The data was provided as flat files from the Safe Havens to HIC and loaded into a Microsoft Structured Query Language (SQL) Server database (version 16.0.1) for ease of handling the large data volumes. Using WhiteRabbit, sampling one million rows in each flat file, we tested the data types, completeness (fraction empty) and consistency (N unique and fraction unique) of each Safe Haven’s laboratory results. We used the Rabbit-In-a-Hat software to read and display WhiteRabbit scan results. Rabbit-In-a-Hat allows a user to connect source data to tables and columns within the target data structure through a graphical user interface. Based on SQL skeleton auto-generated by Rabbit-In-a-Hat, further editing of the mapping was made based on consulting local Safe Havens to establish the final SQL script for structural harmonisation.

Data exploration and harmonisation were conducted using a mixture of SQL and R (version 4.1.3).

This repository

Repository sub-directories:

SQL code for table structure/ SQL code for harmonising the structure of data, standardising the censored results as well as changing all text codes to read codes
R code for data harmonisation/ R scripts to select the 180 codes, standardising the test unit as well as visualisation.
Paper Appendix/ Appendix for published paper related to this work

Running code on the example

Step 1

Install SQL server (https://learn.microsoft.com/en-us/sql/sql-server/what-s-new-in-sql-server-2019?view=sql-server-ver16 )

Step 2

Install SSMS https://learn.microsoft.com/en-us/sql/ssms/download-sql-server-management-studio-ssms?view=sql-server-ver16&redirectedfrom=MSDN

Step 3

Import sample data into SQL Server

3.1 Connect to the sql through SSMS

When open SSMS, the connect to server page will automatically load the local SQL server that is running. Click the connect button and connect to the sql server.

3.2 Create a new database

Right click the databases, then select New Database from the drop down menu

Set the database name and click OK

3.3 Load the example data into the sql database

In SQL Server Management Studio, connect to an instance of the SQL Server Database Engine. Expand Databases. Right-click a database. Point to Tasks. Select Import Data. And following the Wizard.
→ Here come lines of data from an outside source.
-- ==== Sys2Proof/Machine/Operands.lean ====
section
/-! DEFINITION. The operand forms of the queue commands: packet fields (R198, R200, R281, R328, R348), the bits a packet
may set, its ranges and addresses, and their validation (R211). -/
namespace Sys2Proof.Machine

/-! ### Packets -/

/-- Field [lo+len-1:lo] of word `w` of a packet. -/
def pf (p : BitVec 512) (w lo len : Nat) : Nat := fld p (64 * w + lo) len
/-- Word `w` of a packet. -/
def pw (p : BitVec 512) (w : Nat) : W64 := BitVec.ofNat 64 (pf p w 0 64)
/-- OPCODE (R198). -/
def opcode (p : BitVec 512) : Nat := pf p 0 0 8
/-- NOWAIT. -/
def nowait (p : BitVec 512) : Bool := pf p 0 8 1 == 1
/-- RREC. -/
def rrec (p : BitVec 512) : Bool := pf p 0 9 1 == 1
/-- HALTERR. -/
def halterr (p : BitVec 512) : Bool := pf p 0 10 1 == 1
/-- HANDLE. -/
def handleOf (p : BitVec 512) : Nat := pf p 0 16 16

/-- The opcodes of R199, R281, R328 and R348. -/
def knownOpcode (op : Nat) : Bool :=
  [0x00, 0x01, 0x02, 0x03, 0x08, 0x09, 0x0A, 0x0B, 0x0C, 0x10, 0x11, 0x13, 0x18, 0x19, 0x20, 0x21, 0x22,
    0x30, 0x31, 0x32, 0x33, 0x34, 0x35, 0x36, 0x40, 0x41, 0x42, 0x43, 0x50, 0x51].contains op

/-- The opcodes whose packets name a graph in HANDLE (R198, R281). -/
def namesGraph (op : Nat) : Bool := [0x09, 0x0A, 0x0B, 0x0C, 0x10, 0x11, 0x13, 0x30].contains op

/-- Operand fields (word, low bit, width) of an opcode: R200, R281, R328, R348. -/
def operandFields (op : Nat) : List (Nat × Nat × Nat) :=
  match op with
  | 0x01 => [(0, 32, 21), (2, 0, 64)]
  | 0x03 => [(0, 32, 2), (2, 0, 32)]
  | 0x08 => [(2, 0, 54), (3, 0, 33), (4, 0, 64), (5, 0, 64)]
  | 0x09 => [(0, 32, 2), (2, 0, 64), (3, 0, 23), (3, 32, 24)]
  | 0x10 => [(0, 32, 5), (2, 0, 64), (3, 0, 64), (4, 0, 64), (5, 0, 64), (6, 0, 22), (6, 32, 32)]
  | 0x11 => [(0, 32, 3), (2, 0, 19), (2, 20, 20), (3, 0, 64), (4, 0, 64), (5, 0, 64), (6, 0, 64), (7, 0, 64)]
  | 0x18 => [(2, 0, 22), (2, 32, 32), (3, 0, 32)]
  | 0x19 => [(0, 32, 1), (2, 0, 64), (3, 0, 64)]
  | 0x20 => [(0, 32, 4)]
  | 0x22 => [(0, 32, 14), (2, 0, 64), (3, 0, 17), (3, 32, 16), (4, 0, 64), (5, 0, 64), (6, 0, 64), (7, 0, 64)]
  | 0x30 => [(2, 0, 64), (3, 0, 58), (4, 0, 26), (4, 32, 16), (5, 0, 32)]
  | 0x31 => [(0, 32, 10)]
  | 0x32 => [(0, 32, 13), (2, 0, 46), (3, 0, 23), (4, 0, 64), (5, 0, 64)]
  | 0x33 => [(0, 32, 10)]
  | 0x34 => [(0, 32, 16)]
  | 0x35 => [(0, 32, 17)]
  | 0x36 => [(0, 32, 16), (2, 0, 64)]
  | 0x40 => [(0, 32, 8), (3, 0, 20)]
  | 0x41 => [(0, 32, 6)]
  | 0x42 => [(0, 32, 6), (2, 0, 32)]
  | 0x43 => [(0, 32, 8), (2, 0, 32), (3, 0, 20)]
  | 0x50 => [(0, 32, 4), (0, 36, 9), (2, 0, 28)]
  | 0x51 => [(2, 0, 48), (3, 0, 28)]
  | _ => []

/-- The bits a packet may set: header, HANDLE and RADDR where used, operands (R211, step 2). -/
def allowedMask (p : BitVec 512) : Nat :=
  let op := opcode p
  let hd := [(0, 0, 11)] ++ (if namesGraph op then [(0, 16, 16)] else [])
    ++ (if rrec p then [(1, 0, 64)] else [])
  (hd ++ operandFields op).foldl (fun m f => m ||| ((2 ^ f.2.2 - 1) <<< (64 * f.1 + f.2.1))) 0

/-- Fields that are 0 in the case at hand (R211, step 2; R200, R348). -/
def casesZero (p : BitVec 512) : Bool :=
  match opcode p with
  | 0x08 => if pf p 2 27 1 = 0 then pf p 3 24 9 == 0 && pf p 4 0 64 == 0 && pf p 5 0 64 == 0 else pf p 3 0 24 == 0
  | 0x11 => if pf p 0 34 1 = 0 then pf p 3 0 64 == 0
            else pf p 4 0 64 == 0 && pf p 5 0 64 == 0 && pf p 6 0 64 == 0 && pf p 7 0 64 == 0
  | 0x40 => pf p 0 38 2 == 3 || pf p 3 0 20 == 0
  | 0x43 => pf p 0 38 2 == 3 || pf p 3 0 20 == 0
  | _ => true

/-- x lies in lo to hi. -/
def within (x lo hi : Nat) : Bool := decide (lo ≤ x) && decide (x ≤ hi)

/-- Bytes of one record of GRAPH_LOAD's TARGET (R74). -/
def recordBytes (target : Nat) : Nat := if target = 0 then 64 else if target = 1 then 4 else 32

/-- Every field lies in its range and meets its alignment (R211, step 3). -/
def State.rangesOk (s : State) (p : BitVec 512) : Bool :=
  let semOk (op : Nat) (v : Nat) (action : Bool) : Bool :=
    decide (op ≤ 8) && !(action && (decide (6 ≤ op) || op == 4))
      && !((op == 5 || op == 8) && decide (sgn 32 v < 1))
  (!rrec p || pf p 1 0 4 == 0) &&
  (match opcode p with
  | 0x01 => within (pf p 0 32 21) 1 1048576 && pf p 2 0 6 == 0
  | 0x03 => decide (pf p 0 32 2 ≤ 1)
  | 0x08 => if pf p 2 27 1 = 0 then within (pf p 2 0 27) 1 1048576 && decide (pf p 3 0 24 ≤ 8388608)
              && decide (pf p 2 28 13 ≤ 4096) && decide (pf p 2 41 13 ≤ 4096)
            else within (pf p 2 0 27) 1 67108864 && within (pf p 3 24 9) 4 256
              && decide (pf p 2 28 13 ≤ 4096) && decide (pf p 2 41 13 ≤ 4096) && pf p 4 0 12 == 0
  | 0x09 => within (pf p 3 32 24) 1 8388608 && decide (pf p 2 0 64 % recordBytes (pf p 0 32 2) = 0)
  | 0x10 => pf p 2 0 5 == 0 && pf p 3 0 6 == 0 && (if pf p 0 34 1 = 1 then pf p 4 0 2 == 0 else pf p 4 0 3 == 0)
              && (pf p 0 32 1 == 0 || semOk (pf p 6 18 4) (pf p 6 32 32) true)
  | 0x11 => decide (pf p 0 32 2 ≤ 2) && pf p 3 0 5 == 0
              && (if pf p 0 34 1 = 0 then pf p 2 20 20 == 1 else within (pf p 2 20 20) 1 524288)
  | 0x18 => semOk (pf p 2 18 4) (pf p 2 32 32) false
  | 0x19 => if pf p 0 32 1 = 1 then pf p 2 0 2 == 0 else pf p 2 0 3 == 0
  | 0x22 => within (pf p 0 32 14) 1 10000 && pf p 2 0 3 == 0 && within (pf p 3 0 17) 8 65536
              && pf p 3 0 3 == 0 && pf p 3 32 1 == 0 && decide (pf p 3 32 16 < pf p 3 0 17)
  | 0x30 => pf p 2 0 6 == 0 && within (pf p 3 0 17) 1 65536 && [1, 2, 4, 8].contains (pf p 3 17 4)
              && within (pf p 3 21 13) 1 4096 && decide (pf p 3 21 13 ≤ pf p 3 34 24)
              && (pf p 4 6 1 == 0 || decide (64 ≤ pf p 4 32 16))
  | 0x40 => pf p 0 38 2 != 0 && (pf p 0 38 2 != 3 || within (pf p 3 0 20) 1 1000000)
  | 0x43 => pf p 0 38 2 != 0 && (pf p 0 38 2 != 3 || within (pf p 3 0 20) 1 1000000)
  | 0x50 => within (pf p 0 36 9) 1 256
              && decide (pf p 2 0 28 < 20 * (s.fm.active.chip.tickPeriod - s.fm.active.chip.headland))
  | 0x51 => decide (pf p 3 0 28 < 20 * s.fm.active.chip.tickPeriod)
  | _ => true)

/-- An address the HCF will dereference, with its extent (R211, step 4). -/
structure Deref where
  addr   : W64
  bytes  : Nat
  need   : Need
  native : Bool

/-- The addresses of a packet (R211, step 4; R371 for legacy windows; R282 for WLBASE). -/
def State.derefs (s : State) (p : BitVec 512) : List Deref :=
  let r := if rrec p then [⟨pw p 1, 16, .write, false⟩] else []
  r ++ (match opcode p with
  | 0x01 => [⟨pw p 2, pf p 0 32 21 * 64, .read, true⟩]
  | 0x08 => if pf p 2 27 1 = 1 then
      let n := pf p 2 0 27
      [⟨pw p 4, 64, .read, false⟩, ⟨pw p 5, cdiv (10 * n + 8 * cdiv n 4096) 4096 * 4096, .write, false⟩]
    else []
  | 0x09 => [⟨pw p 2, pf p 3 32 24 * recordBytes (pf p 0 32 2), .read, false⟩]
  | 0x10 =>
    let l := match s.graph? (handleOf p) with | some g => g.l | none => 0
    (if pf p 0 35 1 = 1 then [⟨pw p 2, 32, .write, true⟩] else [])
      ++ (if pf p 0 36 1 = 1 then [⟨pw p 3, l * 8, .write, true⟩] else [])
      ++ (if pf p 0 33 1 = 1 then [⟨pw p 4, if pf p 0 34 1 = 1 then 4 else 8, .write, false⟩] else [])
  | 0x11 => if pf p 0 34 1 = 1 then [⟨pw p 3, pf p 2 20 20 * 32, .read, false⟩] else []
  | 0x19 => [⟨pw p 2, if pf p 0 32 1 = 1 then 4 else 8, .write, false⟩]
  | 0x22 => [⟨pw p 2, pf p 3 0 17, .read, false⟩]
  | 0x30 => [⟨pw p 2, pf p 3 17 4 * (64 + pf p 3 0 17 * 32), .write, true⟩]
  | _ => [])

/-- The function of a queue (00_scope, Identifiers). -/
def fnOfQueue (q : Nat) : Nat := q / 64

/-- First address that does not translate decides SEG_FAULT or SEG_STALE; 0 when all do (R211, step 4). -/
def State.derefStatus (s : State) (q : Nat) : List Deref → Nat
  | [] => 0
  | d :: r => match s.translate (fnOfQueue q) d.addr d.bytes d.need (some (s.queue q).plot) d.native with
    | .ok _ => s.derefStatus q r
    | .fault => stSegFault
    | .stale => stSegStale

/-- Validation of the head packet (R211): 0, or the status of the first failure. -/
def State.validate (s : State) (q : Nat) (p : BitVec 512) : Nat :=
  if !knownOpcode (opcode p) then stBadCommand
  else if p.toNat &&& allowedMask p ≠ p.toNat || !casesZero p then stBadCommand
  else if !s.rangesOk p then stBadCommand
  else if opcode p = 0x09 ∧ pf p 0 32 2 ≤ 1 ∧
      (match s.graph? (handleOf p) with | some g => g.fallow && g.owner == fnOfQueue q | none => false) = true then
    stBadCommand
  else s.derefStatus q (s.derefs p)

end Sys2Proof.Machine
end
Check the tables has been successfully imported by selecting the data table then right-click and select “Select Top 1000 Rows”.

3.4 Repeat step 3.3 for all 7 csv files in \ScottishLabData\ExemplarTestData folder

Step 4

Run the following SQL script “a DaSH2FHIRscot.sql”, “a Glasgow2FHIRscot.sql”, “a HIC2FHIRscot”, “a Lothian2FHIRscot”

• After running all four, you will have four new tables as highlighted

• Optional code (SQL code for table structure/b create index.sql) to increase the efficiency of the sql code

• (SQL code for table structure/c readcode aggregates.sql) conducts test frequency analysis based on the FHIR data structure for each Safe Havens data. It generates four new tables <DaSH_ReadCodeAggregates, Glasgow_ReadCodeAggregates, HIC_ReadCodeAggregates and Lothian_ReadCodeAggregates> which contains the unique code and the frequency counts. The analysis results based on the example data is just for demonstration purposes. The test frequency based on real data has been reported in the paper.

Step 5

Set up SQL login in MSSQL and give permission for R to connect to the example database

• Add new login by Security ->Logins ->new login

For the example, please use UID = "examplelogin", PWD="password",

Step 6

Run the R script code following the step 1 to 7

• Make sure to create two empty folders in the R project folder, one called “data” one called “plot”

Acknowledgments

This is research data for only a subset of health board data and no inference or implication should be made regarding relative quality, accuracy, or performance of individual health boards.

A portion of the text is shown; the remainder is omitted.